Paper long abstract:
The focus on centralised elite bargains in discussions of statebuilding, political settlements and post-war transition often overlooks the multi-layered bargaining that shapes sub-national settlements. A deeper look at the ongoing consolidation of Ethiopia's transition since the 1991 overthrow of the Derg government, reveals distinct political unsettlement at its margins. The Somali Regional State (SRS) of Ethiopia (also known as Ogaden region) has experienced ongoing insurgent conflict alongside increased administrative decentralisation, increased fiscal transfers and regional development programmes, and the growth of local governance structures under successive regional executives, which have been largely maintained and restrained by the federal government and its agencies.

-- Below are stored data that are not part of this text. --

-- ==== Sys2Proof/Machine/Core.lean ====
section
/-! DEFINITION. The machine handed to the host. -/

def Sys2Proof.core : Host.Core :=
  { State := Sys2Proof.Machine.State, Fault := Sys2Proof.Machine.Fault, Refusal := Sys2Proof.Machine.Refusal,
    step := Sys2Proof.Machine.step, reset := Sys2Proof.Machine.State.reset }
end

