-- ==== Sys2Proof/Machine/Loader.lean ====
section
/-! DEFINITION. Loading the memories before a run (spec/70_reset_and_hazards.md R271, R283) and the persisted image format
(R272). -/

namespace Sys2Proof.Machine

/-- Why the loader refuses (R271, R272, R283); no run starts. -/
inductive LoadError where
  /-- More than 1024 words, or more than 4096 bytes (D15, R283). -/
  | tooLarge
  /-- A line that is not exactly eight characters `0` or `1` (R272, D25). -/
  | malformedLine
  /-- An instruction image whose lines are no whole number of words (DESIGN CHOICE, safe, log 17). -/
  | partialWord
  /-- A load after the first step (R283). -/
  | afterFirstStep
deriving DecidableEq, Repr

/-- The bytes of the words, big-endian, word `k` at `4k` (R271). -/
def bytesOfWords (ws : List Word) : List Byte := ws.flatMap bytesOfWord

/-- `load_imem(words)`: the words from address 0, 0 after them; more than the capacity is refused (R271, D14, D15). -/
def loadImem (ws : List Word) : Except LoadError Memory :=
  if 4 * ws.length ≤ imemBytes then .ok (Memory.ofBytesAt 0 (bytesOfWords ws)) else .error .tooLarge

/-- `load_dmem(bytes)`: the bytes from address 0, 0 after them (R283). -/
def loadDmem (bs : List Byte) : Except LoadError Memory :=
  if bs.length ≤ dmemBytes then .ok (Memory.ofBytesAt 0 bs) else .error .tooLarge

/-! ### The persisted format: one byte a line, eight characters `0` or `1` (R272). An image may have fewer lines than the memory has
bytes; the bytes it does not give are 0 (DESIGN CHOICE, unsafe, log 23). More lines than 4096 are refused. -/

/-- The bit of a character `0` or `1`. -/
def bitOfChar (c : Char) : Option Bool :=
  if c = '0' then some false else if c = '1' then some true else none

/-- The bits of a line, first character first. -/
def bitsOfLine : List Char → Option (List Bool)
  | [] => some []
  | c :: rest =>
    match bitOfChar c, bitsOfLine rest with
    | some b, some bs => some (b :: bs)
    | _, _ => none

/-- The number of a list of bits, most significant first. -/
def natOfBits (bs : List Bool) : Nat := bs.foldl (fun n b => 2 * n + b.toNat) 0

/-- The byte of one line (R272). -/
def byteOfLine (line : List Char) : Option Byte :=
  if line.length = 8 then (bitsOfLine line).map (fun bs => BitVec.ofNat 8 (natOfBits bs)) else none

/-- The bytes of an image's lines, however many; one malformed line refuses the image (R272, D25; log 23). -/
def bytesOfLines : List (List Char) → Except LoadError (List Byte)
  | [] => .ok []
  | line :: rest =>
    match byteOfLine line, bytesOfLines rest with
    | some b, .ok bs => .ok (b :: bs)
    | _, _ => .error .malformedLine

/-- The words of an instruction image's bytes, four to a word, big-endian (R272). -/
def wordsOfBytes : List Byte → Except LoadError (List Word)
  | [] => .ok []
  | b0 :: b1 :: b2 :: b3 :: rest =>
    match wordsOfBytes rest with
    | .ok ws => .ok (wordOfBytes b0 b1 b2 b3 :: ws)
    | .error e => .error e
  | _ => .error .partialWord

/-- The words of a persisted instruction image. -/
def wordsOfLines (lines : List (List Char)) : Except LoadError (List Word) :=
  match bytesOfLines lines with
  | .ok bs => wordsOfBytes bs
  | .error e => .error e

/-- The line of one byte, most significant bit first (R272). -/
def lineOfByte (b : Byte) : List Char :=
  [b.getLsbD 7, b.getLsbD 6, b.getLsbD 5, b.getLsbD 4, b.getLsbD 3, b.getLsbD 2, b.getLsbD 1, b.getLsbD 0].map
    (fun bit => if bit then '1' else '0')

/-- The persisted image of an instruction list (R272). -/
def linesOfWords (ws : List Word) : List (List Char) := (bytesOfWords ws).map lineOfByte

/-- The persisted image of the first `size` bytes of a memory, one line each (R272). -/
def linesOfMemory (size : Nat) (m : Memory) : List (List Char) := (List.range size).map (fun a => lineOfByte (m.read a))

/-- The instruction memory of a persisted image: its lines, four to a word, then the capacity (R272, R271). -/
def loadImemImage (lines : List (List Char)) : Except LoadError Memory :=
  match wordsOfLines lines with
  | .ok ws => loadImem ws
  | .error e => .error e

/-- The data memory of a persisted image: its lines, then the capacity (R272, R283). -/
def loadDmemImage (lines : List (List Char)) : Except LoadError Memory :=
  match bytesOfLines lines with
  | .ok bs => loadDmem bs
  | .error e => .error e

end Sys2Proof.Machine
end

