-- ==== Sys2Proof/Tests/Slice0.lean ====
section
/-! SUPPORT. Own tests: expected values are the spec's (spec/95_test_vectors.md unless said otherwise), never the model's own
output. After them, a concrete state and operands that meet the hypotheses of each statement. -/

namespace Sys2Proof.Tests

open Sys2Proof.Machine

/-- A small running state: `w` at `pc`, everything else 0. -/
def stateAt (pc w : Word) : State :=
  { gpr := Vector.replicate 32 0#32, pc := pc, hi := 0#32, lo := 0#32, imem := Memory.writeWord [] pc.toNat w,
    dmem := [], status := .running }

/-- `s` with one more register set. -/
def withReg (s : State) (r : Reg) (v : Word) : State := { s with gpr := s.gpr.set r.val v }

/-- The register, pc and status after one step. -/
def afterStep (s : State) (r : Reg) : Word × Word × Status :=
  (readReg (stepState s) r, (stepState s).pc, (stepState s).status)

/-! ### Well-formedness: an ill-formed term for each check (R85, D20) -/

theorem test_wf_addi_high : (Instr.addi 8 0 32768).wellFormed = false ∧ encode (.addi 8 0 32768) = none := by decide
theorem test_wf_addi_low : (Instr.addi 8 0 (-32769)).wellFormed = false := by decide
theorem test_wf_addi_edges : (Instr.addi 8 0 32767).wellFormed = true ∧ (Instr.addi 8 0 (-32768)).wellFormed = true := by
  decide
theorem test_wf_beq : (Instr.beq 0 0 32768).wellFormed = false ∧ encode (.beq 0 0 (-32769)) = none := by decide
theorem test_wf_j : (Instr.j 67108864).wellFormed = false ∧ (Instr.j 67108863).wellFormed = true := by decide

/-! ### Decoding, words from sections 1 and 2 -/

theorem test_decode_add : decodeWord 0x01095020#32 = .ok (.add 10 8 9 0) := by decide
theorem test_decode_add_shamt : decodeWord 0x000007E0#32 = .ok (.add 0 0 0 31) := by decide
theorem test_decode_move : decodeWord 0x01408020#32 = .ok (.add 16 10 0 0) := by decide
theorem test_decode_mult : decodeWord 0x0085F818#32 = .ok (.mult 4 5 31 0) := by decide
theorem test_decode_mflo : decodeWord 0x03FF1012#32 = .ok (.mflo 2 31 31 0) := by decide
theorem test_decode_sentinel : decodeWord 0x00000000#32 = .ok .haltSentinel := by decide
theorem test_decode_addi : decodeWord 0x20128000#32 = .ok (.addi 18 0 (-32768)) := by decide
theorem test_decode_beq : decodeWord 0x1140FFFD#32 = .ok (.beq 10 0 (-3)) := by decide
theorem test_decode_j : decodeWord 0x08000010#32 = .ok (.j 16) := by decide
theorem test_decode_illegal_funct : decodeWord 0x00000040#32 = .error .illegalFunct ∧
    decodeWord 0x0000000C#32 = .error .illegalFunct := by decide
theorem test_decode_illegal_opcode : decodeWord 0x8C000000#32 = .error .illegalOpcode ∧
    decodeWord 0x14000000#32 = .error .illegalOpcode := by decide
theorem test_decode_bytes : decodeBytes [0x20#8, 0x08#8, 0xFF#8, 0xFF#8, 0x12#8] = .ok (.addi 8 0 (-1), [0x12#8]) ∧
    decodeBytes [0x20#8, 0x08#8, 0xFF#8] = .error .truncated := by decide
theorem test_table_word : decodeTableWord 32 0x08000010 = some (.j 16) ∧ decodeTableWord 32 0xFC000000 = none := by decide

/-! ### Encoding (R110 to R117) -/

theorem test_encode_add : encode (.add 10 8 9 0) = some 0x01095020#32 := by decide
theorem test_encode_move : encode (.move 16 10 0) = some 0x01408020#32 := by decide
theorem test_encode_mult : encode (.mult 4 5 0 0) = some 0x00850018#32 := by decide
theorem test_encode_mflo : encode (.mflo 2 0 0 0) = some 0x00001012#32 := by decide
theorem test_encode_nop : encode .nop = some 0#32 := by decide
theorem test_encode_addi : encode (.addi 8 0 (-1)) = some 0x2008FFFF#32 := by decide
theorem test_encode_beq : encode (.beq 10 0 (-3)) = some 0x1140FFFD#32 := by decide
theorem test_encode_j : encode (.j 16) = some 0x08000010#32 := by decide

/-- R5: the parameters are distinct where they must be. -/
theorem test_numbers_distinct : [opcRtype, opcAddi, opcBeq, opcJ].Nodup ∧
    [functAdd, functMult, functMflo, functNop].Nodup := by decide
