/-- Every other register reads as before. -/
theorem readReg_writeConf_ne {r r' : Reg} (hne : r' ≠ r) (v : Word) (s : State) :
    readReg { s with conf := writeConf r v s.conf } r' = readReg s r' := by
  cases r with
  | cfg | width | height | pageLen | chOrder | kDigit | quirkLen => cases r' <;> first | rfl | exact absurd rfl hne
  | pitchDat m =>
    cases r' with
    | pitchDat m' =>
      have hm : m' ≠ m := fun e => hne (e ▸ rfl)
      show (s.conf.pitchDat.set m v).get m' = _
      rw [Quad.get_set, if_neg hm]
      rfl
    | _ => rfl
  | pitchLen m =>
    cases r' with
    | pitchLen m' =>
      have hm : m' ≠ m := fun e => hne (e ▸ rfl)
      show ((s.conf.pitchLen.set m (v.extractLsb' 0 3)).get m').zeroExtend 32 = _
      rw [Quad.get_set, if_neg hm]
      rfl
    | _ => rfl
  | quirkDat q =>
    cases r' with
    | quirkDat q' =>
      have hq : q' ≠ q := fun e => hne (e ▸ rfl)
      show (s.conf.quirkDat.set q v).get q' = _
      rw [Quad.get_set, if_neg hq]
      rfl
    | _ => rfl
  | _ => rfl

theorem readReg_writeRw_self {r : Reg} (h : r.access = .rw) (v : Word) (s : State) :
    readReg (writeRw r v s) r = v &&& r.mask := by
  cases r with
  | ie => exact EventBits.word_ofWord v
  | xin0 | xin1 => exact (and_allOnes v).symm
  | _ => cases h

theorem readReg_writeRw_ne {r r' : Reg} (hne : r' ≠ r) (v : Word) (s : State) :
    readReg (writeRw r v s) r' = readReg s r' := by
  cases r with
  | ie | xin0 | xin1 => cases r' <;> first | rfl | exact absurd rfl hne
  | _ => rfl

/-- A read does not look at the bus response of the access before it. -/
theorem readReg_ackWrite (s : State) (r : Reg) : readReg (ackWrite s) r = readReg s r := by
  cases r <;> rfl

/-! ### The obligations about the register file -/

/-- Settles O6: the read by the STATUS word as a number, the write by the definition of write-one-to-clear. -/
theorem statusReadsAndClears : Obligations.StatusReadsAndClears := by
  refine ⟨fun s => ⟨statusWord s, exec_csrr_aligned rfl s, toNat_statusWord s⟩, fun s v => ?_, rfl⟩
  exact exec_csrw_aligned rfl v s

/-- The offsets of the RW registers, which no lock holds. -/
theorem unlocked_offsets : ∀ off ∈ ([0x0C, 0x80, 0x84] : List (BitVec 8)), (Reg.at off).access = .rw := by decide

/-- The offsets that the host may write, with their masks. -/
theorem writable_offsets : ∀ p ∈ ([(0x0C, 0x1E), (0x20, 0xF773), (0x24, 0xFFFF), (0x28, 0xFFFF), (0x2C, 0xFFFF),
      (0x30, 0xFF), (0x34, 0xFF), (0x40, 0xFFFFFFFF), (0x44, 0x7), (0x48, 0xFFFFFFFF), (0x4C, 0x7), (0x50, 0xFFFFFFFF),
      (0x54, 0x7), (0x58, 0xFFFFFFFF), (0x5C, 0x7), (0x60, 0x1F), (0x64, 0xFFFFFFFF), (0x68, 0xFFFFFFFF),
      (0x6C, 0xFFFFFFFF), (0x70, 0xFFFFFFFF), (0x80, 0xFFFFFFFF), (0x84, 0xFFFFFFFF)] : List (BitVec 8 × Word)),
    misaligned p.1 = false ∧ (Reg.at p.1).mask = p.2 ∧ ((Reg.at p.1).access = .rw ∨ (Reg.at p.1).access = .rwl) := by
  intro p hp
  fin_cases hp
  all_goals exact ⟨rfl, rfl, by decide⟩

/-- Settles O9: an RW-L register is written in the configuration, an RW register in IE or XIN; either reads back under
its mask, and no other offset names it. -/
theorem writeThenReadGivesTheDefinedBits : Obligations.WriteThenReadGivesTheDefinedBits := by
  intro s v off mask hlock hmem
  obtain ⟨hal, hmask, hacc⟩ := writable_offsets _ hmem
  have hres : Reg.at off ≠ .reserved := fun e => by simp [e, Reg.access] at hacc
  have hfree (hrwl : (Reg.at off).access = .rwl) : s.busy = false :=
    hlock.resolve_right fun hmem => by simp [unlocked_offsets off hmem] at hrwl
  refine ⟨_, exec_csrw_aligned hal v s, ?_, fun off' hne => ?_, ?_, rfl⟩
  all_goals obtain hrw | hrwl := hacc
  · rw [exec_csrr_aligned hal, readReg_ackWrite, writeReg_rw hrw, readReg_writeRw_self hrw, hmask]
  · rw [exec_csrr_aligned hal, readReg_ackWrite, writeReg_rwl hrwl, writeLocked_unlocked (hfree hrwl),
      readReg_writeConf_self hrwl, hmask]
  · rw [readReg_ackWrite, writeReg_rw hrw, readReg_writeRw_ne (fun e => hne (Reg.at_injective hres e))]
  · rw [readReg_ackWrite, writeReg_rwl hrwl, writeLocked_unlocked (hfree hrwl),
      readReg_writeConf_ne (fun e => hne (Reg.at_injective hres e))]
  · obtain ⟨e, x, y, hw⟩ := writeRw_spec (Reg.at off) v s
    rw [writeReg_rw hrw, hw]
    rfl
  · rw [writeReg_rwl hrwl, writeLocked_unlocked (hfree hrwl)]
    rfl

/-- The RW-L registers' offsets. -/
theorem locked_offsets : ∀ off ∈ ([0x20, 0x24, 0x28, 0x2C, 0x30, 0x34, 0x40, 0x44, 0x48, 0x4C, 0x50, 0x54, 0x58, 0x5C,
      0x60, 0x64, 0x68, 0x6C, 0x70] : List (BitVec 8)),
    misaligned off = false ∧ (Reg.at off).access = .rwl := by
  decide

/-- Settles O10: both sides of the lock of R72. -/
theorem lockedWriteSetsWlock : Obligations.LockedWriteSetsWlock := by
  intro s v off hmem
  obtain ⟨hal, hrwl⟩ := locked_offsets off hmem
  rw [exec_csrw_aligned hal, writeReg_rwl hrwl]
  refine ⟨fun hb => ?_, fun hb => ?_⟩
  · rw [writeLocked_busy hb]
    rfl
  · rw [writeLocked_unlocked hb]
    rfl

/-- The offsets of the read-only registers. -/
theorem readOnly_offsets : ∀ off ∈ ([0x00, 0x10, 0x14, 0x18, 0x1C, 0x88, 0x8C, 0x90, 0x94, 0x98, 0x9C, 0xA0,
      0xA4] : List (BitVec 8)), misaligned off = false ∧ (Reg.at off).access = .ro := by
  decide

/-- The reserved offsets of R71: the gaps of the table, and everything above its last register. -/
theorem at_reserved_offsets {off : BitVec 8}
    (h : off ∈ ([0x38, 0x3C, 0x74, 0x78, 0x7C] : List (BitVec 8)) ∨ 0xA8 ≤ off.toNat) : Reg.at off = .reserved := by
  obtain h | h := h
  · have hall : ∀ off ∈ ([0x38, 0x3C, 0x74, 0x78, 0x7C] : List (BitVec 8)), Reg.at off = .reserved := by decide
    exact hall off h
  · have hmax : ∀ p ∈ regMap, p.1 < 0xA8 := by decide
    exact Reg.at_eq_reserved fun p hp => Nat.ne_of_gt (Nat.lt_of_lt_of_le (hmax p hp) h)
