-- ==== Sys2Proof/Syntax.lean ====
section
/-! DEFINITION. The syntax of PNGDES: its enumerations, the type code, the event, and ONE constructor per row of
spec/opcode_table.json (spec/00_scope.md R2, spec/30_encoding.md R92). -/

namespace Sys2Proof

/-- Which field of the wire layout the next byte belongs to, or `fail` (10_state.md R21). Six constructors, so that the
codes 6 and 7 cannot be written down. -/
inductive Phase where
  | sig | len | type | data | crc | fail
  deriving DecidableEq, Repr

/-- The status of a run, and the failure latched in `err` (60_exceptions.md R230). -/
inductive Status where
  | ok | badSignature | truncated | checksumMismatch
  deriving DecidableEq, Repr

/-- The four kinds of event (30_encoding.md R84). -/
inductive EvKind where
  | hdr | pay | eoc | done
  deriving DecidableEq, Repr

/-- An event, field by field: `K(ev_a, ev_b, ev_f)` (30_encoding.md R84). -/
structure Event where
  kind : EvKind
  a : Word
  b : Word
  f : BitVec 5
  deriving DecidableEq, Repr

/-- A type code: any four bytes, `T[0]` first on the wire (42_typecode.md R130). -/
structure TypeCode where
  t0 : Byte
  t1 : Byte
  t2 : Byte
  t3 : Byte
  deriving DecidableEq, Repr

/-- The register operand of `BE.SHIFT`: `len` or `rx` (41_be32.md R121). -/
inductive BeReg where
  | len | rx
  deriving DecidableEq, Repr

/-- The fifteen rows of spec/opcode_table.json. -/
inductive Instr where
  /-- `BYTE d`, the next byte of the buffer (R81). -/
  | byte (d : Byte)
  /-- `END`, the buffer has no more bytes; all 256 words of it are this one command (R82). -/
  | endBuf
  /-- `SIGNATURE`, the wire format `SIG8`: the eight bytes `SIG[0..7]` (R71). -/
  | signature
  /-- `CHUNK`, the wire format of one record: length, type code, payload, checksum (R72). -/
  | chunk (length : Word) (type : TypeCode) (payload : List Byte) (checksum : Word)
  /-- `HDR(ev_a, ev_b, ev_f)` on the event port (R85). -/
  | hdr (a b : Word) (f : BitVec 5)
  /-- `PAY(ev_a, ev_b, ev_f)` on the event port (R86). -/
  | pay (a b : Word) (f : BitVec 5)
  /-- `EOC(ev_a, ev_b, ev_f)` on the event port (R87). -/
  | eoc (a b : Word) (f : BitVec 5)
  /-- `DONE(ev_a, ev_b, ev_f)` on the event port (R88). -/
  | done (a b : Word) (f : BitVec 5)
  /-- `CRC.INIT` in the step of `BYTE d` (R104). -/
  | crcInit (d : Byte)
  /-- `CRC.UPD d` (R105). -/
  | crcUpd (d : Byte)
  /-- `CRC.CHK` in the step of `BYTE d` (R106). -/
  | crcChk (d : Byte)
  /-- `BE.SHIFT r, d` (R121). -/
  | beShift (r : BeReg) (d : Byte)
  /-- `TC.SHIFT d` (R136). -/
  | tcShift (d : Byte)
  /-- `TC.FLAGS` in the step of `BYTE d` (R137). -/
  | tcFlags (d : Byte)
  /-- `TC.VALID` in the step of `BYTE d` (R137). -/
  | tcValid (d : Byte)
  deriving DecidableEq, Repr

/-- The four groups of the opcode table (R92). -/
inductive Format where
  | cmd | wire | evt | unit
  deriving DecidableEq, Repr

/-- The `format` member of an instruction's row. -/
def Instr.format : Instr → Format
  | .byte _ | .endBuf => .cmd
  | .signature | .chunk _ _ _ _ => .wire
  | .hdr _ _ _ | .pay _ _ _ | .eoc _ _ _ | .done _ _ _ => .evt
  | .crcInit _ | .crcUpd _ | .crcChk _ | .beShift _ _ | .tcShift _ | .tcFlags _ | .tcValid _ => .unit

end Sys2Proof
end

The paper brings together research conducted in the region with practitioner peacebuilding experience to illustrate the spatial variation in transition processes where unsettlement and aspects of conflict, contestation and violence continue in Ethiopia's margins. In the case of the SRS, such dynamics are shaped by political bargains and priorities at the centre as well as the way in which both the centre and margin engage with regional Somali forces. The paper importantly traces the emergence of a regional presidency in 2010 which, demonstrating an unprecedented level of executive power and autonomy from Addis Ababa, has shifted centre-periphery relations from dependence to increasing symbiosis and elasticity. The paper concludes with a number of implications of the sustainability of this elasticity.
Paper short abstract:
This paper investigates the case of Palestinian citizens of Israel, an indigenous group living at the margins of Israeli space, as a means to spotlight the sub-national political settlements that form/are formed by relations between borderland communities and the state in which they are embedded.
Paper long abstract:
As a starting point, this paper shifts attention from borderlands that straddle national lines of sovereignty, to borderlands that map onto contested frontiers, within states. Building from the case of Palestinian citizens of Israel, an othered indigenous minority that lives at the edges of Israeli-Jewish space and society, it is concerned with the kinds of sub-national political settlements formed within 'internal borderlands', and between their leaders/elites and the state in which they are embedded. The case study spotlights two regions in Israel where its Palestinian citizens are concentrated and have anchored their political struggles: the Central Galilee in the north, where Palestinian citizens have produced an enclave of Palestinian politics, culture, language and institutions, in direct contravention to the state's logics of erasure and replacement; and the Naqab desert region in the south, where the state's Bedouin-Palestinian citizens have produced their own methods of spatial resiliency and resistance, vis a vis a spectrum of transfer policies. In both cases, we find examples of the borderland logics that produce difference, agency and distance, struggles, contestation and elite bargains that maintain them against erasure, and brokers that translate and navigate between these communities and the state. We also find the state working to integrate and discipline these spaces, whereas once it sought only to circumvent or exclude them. The paper will investigate how these ambiguous logics and practices maintain Palestinian-citizen borderlands in Israel, and how they extend (and possibly challenge) current thinking on political settlements and borderland dynamics.